I don’t know of any programming language in existence that represents entire grapheme clusters with its char/character datatype. The only choices I think I’ve ever seen are “a character is a byte,” “a character is a UTF–16 code unit,” and “a character is a Unicode code point/scalar value.”


samth
2019-5-10 19:24:53

@lexi.lambda I think Swift does that


lexi.lambda
2019-5-10 19:25:03

Really? Fascinating.



lexi.lambda
2019-5-10 19:26:41

That’s cool! I wonder what problems that choice has. :grimacing: (It seems like all of them have at least some…)


samth
2019-5-10 19:28:16

I think “Swift strings are complicated” is probably one of them


lexi.lambda
2019-5-10 19:29:36

Fair, though I think that’s still better than the alternative, which is an API that tricks people into thinking strings are not complicated, followed by doing things that are wrong.


lexi.lambda
2019-5-10 19:30:32

In any case, I agree with both Sam and Greg: I’m not sure what advantage UTF–32 has over UTF–8 as an internal representation, but I’m glad Racket’s API doesn’t expose that implementation detail (C API notwithstanding).


lexi.lambda
2019-5-10 19:31:30

(The discussion of what char? means is different, but it seems unlikely that’s ever going to change for Racket!)


greg
2019-5-10 19:35:27

But but but strings are simple, just like dates and time zones and people’s names and addresses and … :smile:


samdphillips
2019-5-10 19:39:25

Strings would be easy if it wasn’t for all of those other pesky non-english languages.


samdphillips
2019-5-10 19:39:30

Oh and math


lexi.lambda
2019-5-10 19:40:50

I think naïve and clichéd are perfectly cromulent English words. :grin:


greg
2019-5-10 19:48:06

Madame, this is a Wendy’s.
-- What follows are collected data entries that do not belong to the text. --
-- ==== Sys2Proof/Machine/State.lean ====
section
/-!
DEFINITION. The state of the module, as plain data, and the state after reset.

Keyed lists (`Assoc`) are sparse: `Core`s by logical core, groups by slot, contexts by identifier, queues by queue
number, registers by BAR0 offset of the physical function, dictionary objects by index × 256 + subindex.
-/

namespace Sys2Proof.Machine

/-- Why the machine stops with a fault. Every fault the manual describes is the fault of a submission and is a next
state (its status code is in the completion record, R14), so no step of this block ends in a machine fault: the type
has one constructor that no meaning raises. -/
inductive Fault where
  /-- Raised by nothing: kept so that the type is not empty. Safe. -/
  | unused
  deriving DecidableEq, Repr

/-- Why a command has no step in a state. -/
inductive Refusal where
  /-- Raised by an arm of `exec` whose command is not modelled. Safe: the machine stops. -/
  | notModelled (mnemonic : String)
  /-- Raised by the meaning of an event that cannot take place in the state: what the event completes or continues is
  not in progress, or the unit it names does not exist. The manual gives such an event no effect. Safe: the machine
  stops where the hardware makes no such step. -/
  | notEnabled (event : String)
  deriving DecidableEq, Repr

/-- An entry of the array's accumulator (R76): integer, anchor, special state (0 finite, 1 +inf, 2 −inf, 3 NaN as in
the SPECIAL field of R81). -/
structure AccEntry where
  int     : Int
  anchor  : Int
  special : Nat
  deriving DecidableEq, Repr

/-- A zeroed entry (R104). -/
def AccEntry.zero : AccEntry := ⟨0, 0, 0⟩

/-- One alignment block of one column of a bank (R90): the exponent of its step, its 32 integers, and per element
0 positive, 1 zero, 2 +inf, 3 −inf, 4 NaN, 5 negative, by its value after its scales (R80). -/
structure Block where
  step : Int
  ints : List Int
  kind : List Nat
  deriving DecidableEq, Repr

/-- The bank states of R100. -/
inductive BankState where
  | empty | loading | stream | resident
  deriving DecidableEq, Repr

/-- A weight bank (R90, R98, R100): the `held` plane groups from `group` on that it holds of a tile of `planes` planes and
`cols` columns in `groups` groups; `cells` holds, band by band, per column its alignment blocks;
`used` counts the reduction rows that compute tiles consumed (R111); `exact` says no block was loaded below its exact
budget (R467). -/
structure Bank where
  state   : BankState
  tag     : Nat
  fmt     : Nat
  planes  : Nat
  cols    : Nat
  kblocks : Nat
  group   : Nat
  held    : Nat
  groups  : Nat
  used    : Nat
  twosC   : Bool
  tscale  : Nat
  reduced : Bool
  exact   : Bool
  cells   : List (List Block)
  deriving DecidableEq, Repr

/-- An empty bank. -/
def Bank.none : Bank := ⟨.empty, 0, 0, 0, 0, 0, 0, 0, 0, 0, false, 0x3F800000, false, true, []⟩

/-- A queued matrix operation (R106): its instruction word, the values of SA and SB at issue, the issuing slot and
the queue and context of its submission, its place in issue order; `planes` is the weight budget after R445, and `cols` the columns of the
tile that a run reads (R109). -/
structure MatOp where
  seq   : Nat
  w     : Word64
  a     : Word64
  b     : Word64
  slot  : Nat
  queue : Nat
  ctx   : Nat
  planes : Nat
  cols  : Nat
  deriving DecidableEq, Repr

/-- A load on the load path (R98 to R101): the operation, the group being loaded. -/
structure LoadJob where
  op    : MatOp
  group : Nat
  started : Bool
  deriving DecidableEq, Repr

/-- A batcher request (R114): activation address, destination, counter, and its submission. -/
structure BatchReq where
  src   : Nat
  dest  : Nat
  ctr   : Nat
  queue : Nat
  deriving DecidableEq, Repr

/-- A batch (R114, R115): tag, configuration word bits that its requests share, its requests in order, whether it is due
to close once a closed batch leaves, and its place in issue order once it closed. -/
structure Batch where
  seq    : Nat
  due    : Bool
  tag    : Nat
  bank   : Nat
  actFmt : Nat
  slices : Nat
  outFmt : Nat
  ctx    : Nat
  reqs   : List BatchReq
  deriving DecidableEq, Repr

/-- The work at the head of the run path (R106): the operation or batch, and the plane groups whose passes are over. -/
inductive RunJob where
  | run (op : MatOp) (groupsDone : Nat)
  | drain (op : MatOp)
  | batchRun (b : Batch)
  | batchDrain (b : Batch) (left : Nat)
  deriving DecidableEq, Repr

/-- The matrix array of a core (R90 to R121). `rowCols` keeps, by row, the columns of the tile that the latest run into it read (R109);
`holder` is the draught that holds a row block and `holdRows` the rows it uses (R112). -/
structure ArraySt where
  seq     : Nat
  owner   : Option Nat
  wide    : Bool
  acc     : Assoc AccEntry
  dirty   : Nat
  rowCols : Assoc Nat
  factor  : Nat
  tOut    : Nat
  bank0   : Bank
  bank1   : Bank
  loads   : List LoadJob
  queue   : List MatOp
  run     : Option RunJob
  batchRows : Nat
  opened  : List Batch
  closed  : List Batch
  holder  : Option Nat
  holdRows : Nat
  deriving DecidableEq, Repr

/-- The array as a new owner finds it (R118). -/
def ArraySt.fresh (o : Option Nat) : ArraySt :=
  ⟨0, o, false, [], 0, [], 0x3FF0000000000000, 0x3F800000, Bank.none, Bank.none, [], [], none, 0, [], [], none, 0⟩

/-- A queued vector instruction (R165). -/
structure VecOp where
  w     : Word64
  a     : Word64
  b     : Word64
  slot  : Nat
  queue : Nat
  ctx   : Nat
  deriving DecidableEq, Repr

/-- The element engine's register file and queue (R159, R165). -/
structure VecSt where
  vr    : Assoc (BitVec 16384)
  vm    : Assoc (BitVec 2048)
  queue : List VecOp
  exec  : Option VecOp
  deriving DecidableEq, Repr

/-- The vector file as a new owner finds it (R159). -/
def VecSt.fresh : VecSt := ⟨[], [], [], none⟩

/-- An element program held in the program store (R171), most recently used first in the list that holds it. -/
structure ProgHeld where
  ctx   : Nat
  h     : Nat
  queue : Nat
  image : List Byte
  deriving DecidableEq, Repr

/-- What stalls a path: a counter below a threshold (R140), or a doorbell that is not posted yet (R154), by the core's number for it. -/
inductive PathWait where
  | counter (remote : Bool) (n : Nat) (thr : Word32)
  | bell (id : Nat)
  deriving DecidableEq, Repr

/-- A path of a thread group (R137 to R140): PC, mask, the enclosing divergences innermost first as (number,
reconvergence PC), whether it waits at its reconvergence PC, what it was rotated out on, and its backward-transfer count. -/
structure Path where
  pc      : Nat
  mask    : Nat
  nest    : List (Nat × Nat)
  waiting : Bool
  blocked : Option PathWait
  back    : Nat
  deriving DecidableEq, Repr

/-- What holds a group in the pending set, or keeps it not ready (R126). `counters`: none of its paths can run (R140). `fence`: the core's
stores below a number are awaited (R273). `lineMiss` names the cache and the virtual line. -/
inductive Cond where
  | clear
  | counters
  | barrier (b : Nat)
  | mfence
  | vfence
  | fence (upto : Nat)
  | matrixFull
  | draughtFull
  | copyFull
  | lineMiss (icache : Bool) (va : Nat)
  | walk (va : Nat)
  | fault (token : Word32)
  | yielded
  | ownership
  | remote
  | counterFetch (n : Nat)
  deriving DecidableEq, Repr

/-- A load of the cached space whose data is on its way (R126, R230): its first register, the registers and bytes of a thread's value, and the
threads that still wait, with their virtual and physical addresses. -/
structure LaneLoad where
  reg   : Nat
  words : Nat
  size  : Nat
  lanes : List (Nat × Nat × Nat)
  deriving DecidableEq, Repr

/-- A resident thread group (R122 to R130). `lanes` is keyed by register × 32 + lane; `loads` are its loads whose data is on its way;
`fenced` says that the fence of the instruction at its PC is over (R273). -/
structure Group where
  ctx     : Nat
  queue   : Nat
  regs    : Nat
  depth   : Nat
  scratch : Nat
  scratchAt : Nat
  launchIdx : Nat
  lanes   : Assoc Word32
  scalars : Assoc Word64
  live    : Nat
  run     : Option Path
  stack   : List Path
  nextDiv : Nat
  active  : Bool
  cond    : Cond
  clearedAt : Nat
  loads   : List LaneLoad
  fenced  : Bool
  deriving DecidableEq, Repr

/-- A group waiting in a core's launch queue (R124) with the parameters of R122. -/
structure LaunchReq where
  ctx     : Nat
  queue   : Nat
  entry   : Nat
  regs    : Nat
  threads : Nat
  depth   : Nat
  scratch : Nat
  args    : List Word64
  idx     : Nat
  deriving DecidableEq, Repr

/-- A context's local-store allocation on a core (R50, R148): units, static units, the free values that bytes not
written since a release hold (R351), the bytes written, the arrival counters. -/
structure LsAlloc where
  units  : Nat
  static : Nat
  seed   : Nat
  bytes  : Assoc Byte
  ctrs   : Assoc Word32
  deriving DecidableEq, Repr

/-- A set of a set-associative cache with tree pseudo-LRU replacement (R145, R225, R247): the tree's bits, node i's
children being 2i + 1 and 2i + 2, and the ways. -/
structure CacheSet (α : Type) where
  tree : Nat
  ways : List (Option α)
  deriving DecidableEq, Repr

/-- A line of a core cache (R145): context, virtual and physical line address, its 128 bytes. -/
structure DcLine where
  ctx  : Nat
  va   : Nat
  pa   : Nat
  data : List Byte
  deriving DecidableEq, Repr

/-- A store-buffer entry (R146): context, the queue that stored last, physical line, the virtual pages through which it was stored to
(R258), the bytes stored, by offset in the line. -/
structure SbEntry where
  ctx  : Nat
  queue : Nat
  pa   : Nat
  pages : List Nat
  data : Assoc Byte
  deriving DecidableEq, Repr

/-- A line on its way to a core cache (R230): which cache, the line's addresses, the first sector asked for, the
sectors arrived, and the bytes once the home slice has served it. `stale`: the cache's lines were discarded since it was asked for, and no
later access hits it. -/
structure LineFill where
  icache : Bool
  ctx    : Nat
  va     : Nat
  pa     : Nat
  first  : Nat
  arrived : Nat
  data   : Option (List Byte)
  stale  : Bool
  deriving DecidableEq, Repr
We call them freedom strings.


notjack
2019-5-10 19:51:21

To hell with it, I’m just gonna make a text? type that’s a pair of an immutable bytestring and a charset name


mflatt
2019-5-11 01:59:02

There’s now a “mini-bar-plot” collection in the “racket-benchmarks” package. (I considered other places, but dumped it there as fairly specific to “racket-benchmarks”, at least for now.) It’s not documented, so let me know if you become interested in trying to use it.